Immunosuppressed adults appear to be at greater risk for TC, particularly with M. canis [20,29,40,41,42]. Causes of immunosuppression associated with TC include malignancy, transplantation, human immunodeficiency virus (HIV) infection, diabetes mellitus, or corticosteroid therapy [20,29,40,41,42]. In a study of eight cases of mycologically confirmed adult TC in France, patient comorbidities included non-Hodgkin lymphoma (n = 2), thrombocytopenia (n = 1), systemic corticosteroid use (n = 1), and HIV positivity (n = 1), with four of the eight being infected with M. canis [20]. In a retrospective study including 121 mycologically confirmed TC cases at a dermatology clinic in Tehran, Iran, 25 patients were adults. Of these, 80% (n = 20) were immunocompromised, due to diabetes mellitus, frequent topical or oral corticosteroid use, HIV infection, and transplantation [8]. Fourteen of the twenty immunocompromised patients with TC had fungal co-infection of the foot, trunk, nail, hand, and/or groin [8]. In a multi-center study of 1380 patients, including 58 adults, diagnosed with TC at academic centers in Egypt, 34.4% (n = 20) of patients were co-infected with hepatitis C, of which 45% were undergoing interferon alpha therapy (n = 9), and 22.4% (n = 13) were diagnosed with diabetes mellitus [31]. While immunosuppressed patients are likely at increased risk of TC, adults with no apparent risk factors can also contract TC. In the retrospective study of 269 cases of adult TC in mainland China by Liang et al., only 6 cases occurred in patients with a reported immunocompromised state (2.2%) [24].
Concurrent fungal infection of another anatomic area is associated with TC via autoinoculation [30]. In a retrospective study of 82 adults with mycologically confirmed TC infection at a tertiary hospital in Korea, 48 patients were diagnosed with an additional cutaneous fungal infection, most commonly tinea faciei (n = 32), tinea corporis (n = 8), and tinea pedis (n = 3) [43]. Therefore, it is important to both screen for TC in patients diagnosed with cutaneous fungal infections involving sites besides the hair and scalp, and examine patients for the presence of cutaneous fungal infections at other anatomic sites when TC is diagnosed.

6. Classification

TC can be divided into noninflammatory and inflammatory subtypes, which generally predicts the clinical presentation. The noninflammatory subtype comprises both ectothrix and endothrix infections, which represent two distinct types of hair shaft invasion [44]. In ectothrix infections, arthroconidia invade at the level of the mid hair shaft and adhere to its exterior. Hyphae then grow toward the bulb of the hair [44,45,46]. Ectothrix infections typically fluoresce under Wood’s light and are mainly caused by Microsporum species or Trichophyton verrucosum [46]. In endothrix infections, arthroconidia invade the hair shaft itself. Endothrix infections generally do not fluoresce under Wood’s light, and are typically caused by T. tonsurans, T. soudanense, or T. violaceum.
For the inflammatory subtype, it is hypothesized that there is a hypersensitivity reaction to the dermatophyte infection and includes favus and kerion [2]. Favus, the third type of hair shaft invasion, is characterized by the development of long hyphae and air spaces within the hair shaft that can be appreciated with KOH microscopy [47]. Favus is most frequently caused by the anthropophilic species T. schoenleinii [46,47]. Kerion is caused by a delayed immune response to dermatophyte infection and is typically caused by zoophilic species [48].

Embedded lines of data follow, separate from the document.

-- ==== Sys2Proof/Machine/Md5.lean ====
section
/-! DEFINITION. The MD5 compression core, unit U1, and the instruction `MD5.COMPRESS` (42_md5_compress.md rules R100 to
R105, R107). The numeric tables are the spec's, which marks them `[from general knowledge, not in source]`. -/

namespace Sys2Proof.Machine

/-- `F_r(x, y, z)` (R102). -/
def md5F (r : Nat) (x y z : Word) : Word :=
  match r with
  | 0 => (x &&& y) ||| (~~~x &&& z)
  | 1 => (x &&& z) ||| (y &&& ~~~z)
  | 2 => x ^^^ y ^^^ z
  | _ => y ^^^ (x ||| ~~~z)

/-- `k(s)`: the message word of step `s` (R103). -/
def md5K (s : Nat) : Nat :=
  match s / 16 with
  | 0 => s % 16
  | 1 => (5 * s + 1) % 16
  | 2 => (3 * s + 5) % 16
  | _ => (7 * s) % 16

/-- `ROT`, four amounts per round (R104). -/
def md5RotTable : List (List Nat) := [[7, 12, 17, 22], [5, 9, 14, 20], [4, 11, 16, 23], [6, 10, 15, 21]]

/-- `ROT[s div 16][s mod 4]` (R104). -/
def md5Rot (s : Nat) : Nat := (md5RotTable.getD (s / 16) []).getD (s % 4) 0

/-- `T[0..63]` (R105). -/
def md5Table : List Word :=
  [0xd76aa478#32, 0xe8c7b756#32, 0x242070db#32, 0xc1bdceee#32] ++
  [0xf57c0faf#32, 0x4787c62a#32, 0xa8304613#32, 0xfd469501#32] ++
  [0x698098d8#32, 0x8b44f7af#32, 0xffff5bb1#32, 0x895cd7be#32] ++
  [0x6b901122#32, 0xfd987193#32, 0xa679438e#32, 0x49b40821#32] ++
  [0xf61e2562#32, 0xc040b340#32, 0x265e5a51#32, 0xe9b6c7aa#32] ++
  [0xd62f105d#32, 0x02441453#32, 0xd8a1e681#32, 0xe7d3fbc8#32] ++
  [0x21e1cde6#32, 0xc33707d6#32, 0xf4d50d87#32, 0x455a14ed#32] ++
  [0xa9e3e905#32, 0xfcefa3f8#32, 0x676f02d9#32, 0x8d2a4c8a#32] ++
  [0xfffa3942#32, 0x8771f681#32, 0x6d9d6122#32, 0xfde5380c#32] ++
  [0xa4beea44#32, 0x4bdecfa9#32, 0xf6bb4b60#32, 0xbebfbc70#32] ++
  [0x289b7ec6#32, 0xeaa127fa#32, 0xd4ef3085#32, 0x04881d05#32] ++
  [0xd9d4d039#32, 0xe6db99e5#32, 0x1fa27cf8#32, 0xc4ac5665#32] ++
  [0xf4292244#32, 0x432aff97#32, 0xab9423a7#32, 0xfc93a039#32] ++
  [0x655b59c3#32, 0x8f0ccc92#32, 0xffeff47d#32, 0x85845dd1#32] ++
  [0x6fa87e4f#32, 0xfe2ce6e0#32, 0xa3014314#32, 0x4e0811a1#32] ++
  [0xf7537e82#32, 0xbd3af235#32, 0x2ad7d2bb#32, 0xeb86d391#32]

/-- `T[s]`. -/
def md5T (s : Nat) : Word := md5Table.getD s 0

/-- The load of R100: `X[0..15]` from the block, the accumulators from `words[0..3]`. -/
def md5Load (w : Words) (x : Sixteen) : Md5Work := ⟨w.w0, w.w1, w.w2, w.w3, 0, 0, x⟩

/-- Step `s` of R100: the sum `t`, the new value `n`, and the simultaneous renaming `(a, b, c, d) <- (d, n, b, c)`. -/
def md5Step (r : Md5Work) (s : Nat) : Md5Work :=
  let t := r.a + md5F (s / 16) r.b r.c r.d + r.x.at (md5K s) + md5T s
  let n := r.b + rotl t (md5Rot s)
  ⟨r.d, n, r.b, r.c, t, n, r.x⟩

/-- The working registers after steps `0 .. n - 1`. -/
def md5Steps (n : Nat) (r : Md5Work) : Md5Work := (List.range n).foldl md5Step r

/-- The final addition `words[i] <- words[i] + accumulator[i]`, i = 0..3 (R107). -/
def md5Add (w : Words) (r : Md5Work) : Words :=
  { w with w0 := w.w0 + r.a, w1 := w.w1 + r.b, w2 := w.w2 + r.c, w3 := w.w3 + r.d }

/-- The compression function: pure over `words` and the sixteen message words of the block (R14, R100). -/
def md5Block (w : Words) (x : Sixteen) : Words := md5Add w (md5Steps 64 (md5Load w x))

/-- The core run once: new `words`, working registers scrubbed (R100, R107). -/
def md5Core (c : Config) (s : State) : State :=
  (s.setWords (md5Block s.words (loadBlock c .le s))).setWork { s.work with md5 := Md5Work.zero }

/-- `MD5.COMPRESS` (R100): total, no flag, no exception. -/
def execMd5Compress (s : State) : Host.Outcome State Fault Refusal := .next (md5Core Config.standard s)

end Sys2Proof.Machine
end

7. Clinical Presentation and Physical Exam Findings

Non-inflammatory TC in adults is often accompanied by alopecia, for both ectothrix or endothrix infections (Figure 1, Figure 2 and Figure 3) [44]. In an 18-year retrospective single-center study of TC cases in 82 adults in Korea by Park et al., 46 patients (56.1%) presented with hair loss [43]. Ectothrix infections may appear on the scalp as single or multiple scaly, erythematous patches with mild inflammation accompanied by circular areas of hair loss that may appear grey, known as “grey-patch ringworm”. Ectothrix-type TC can also appear as diffuse fine white scaling of the scalp with subtle hair loss that resembles seborrheic dermatitis, known as the seborrheic type [43,45,46]. In ectothrix TC, the hair shaft breaks 2–3 mm or more above the scalp due to the invasion pattern. In the retrospective study of TC cases in 82 adults in Korea by Park et al., M. canis infection was the most common causal organism, with 25.6% (n = 21) of patients presenting with seborrheic dermatitis-like scaling and 23.2% (n = 19) of patients presenting with grey patch TC [43].
Endothrix infections typically result in breakage of the hair at the level of the scalp, leaving stubs of the proximal hair shaft behind within the follicle and areas of well-demarcated hair loss [45]. This creates the appearance of black dots on a patch of bald scalp, leading to the common name “black dot ringworm” [49]. In a retrospective study of 111 adults with T. tonsurans tinea capitis confirmed by fungal culture or PCR, 78.9% of patients experienced the non-inflammatory endothrix form of infection and 87.6% of patients presented with occipital scalp involvement [37].
Inflammatory TC infections, including both favus and kerion, can lead to alopecia accompanied by permanent scarring and disfigurement, depending on the severity and extent of infection [47]. While uncommon in the United States and Western Europe, favus is still endemic in parts of Africa, and also found in the Middle and Far East of the Asian continent [50]. Favus has an insidious presentation and progresses in three stages: stage one involves erythema surrounding the hair follicles, and stage two involves the development of a scutulum, which forms within a hair follicle. Scutula are keratotic, yellow, crusted concave plaques on the scalp that can cause extensive hair loss. They contain hyphae and neutrophils and can increase susceptibility to secondary bacterial infection [47,48,51]. In stage three, the most severe stage, multiple scutula may coalesce, leading to extensive hair loss and possible scarring [47]. Due to its chronic nature, favus can persist into adulthood, even if acquired in childhood or adolescence, and fails to resolve with the onset of puberty [45,47]. In the retrospective review of 269 clinical cases of TC in China from 2000 to 2019 by Liang et al., only 4 patients (1.5%) had favus [24].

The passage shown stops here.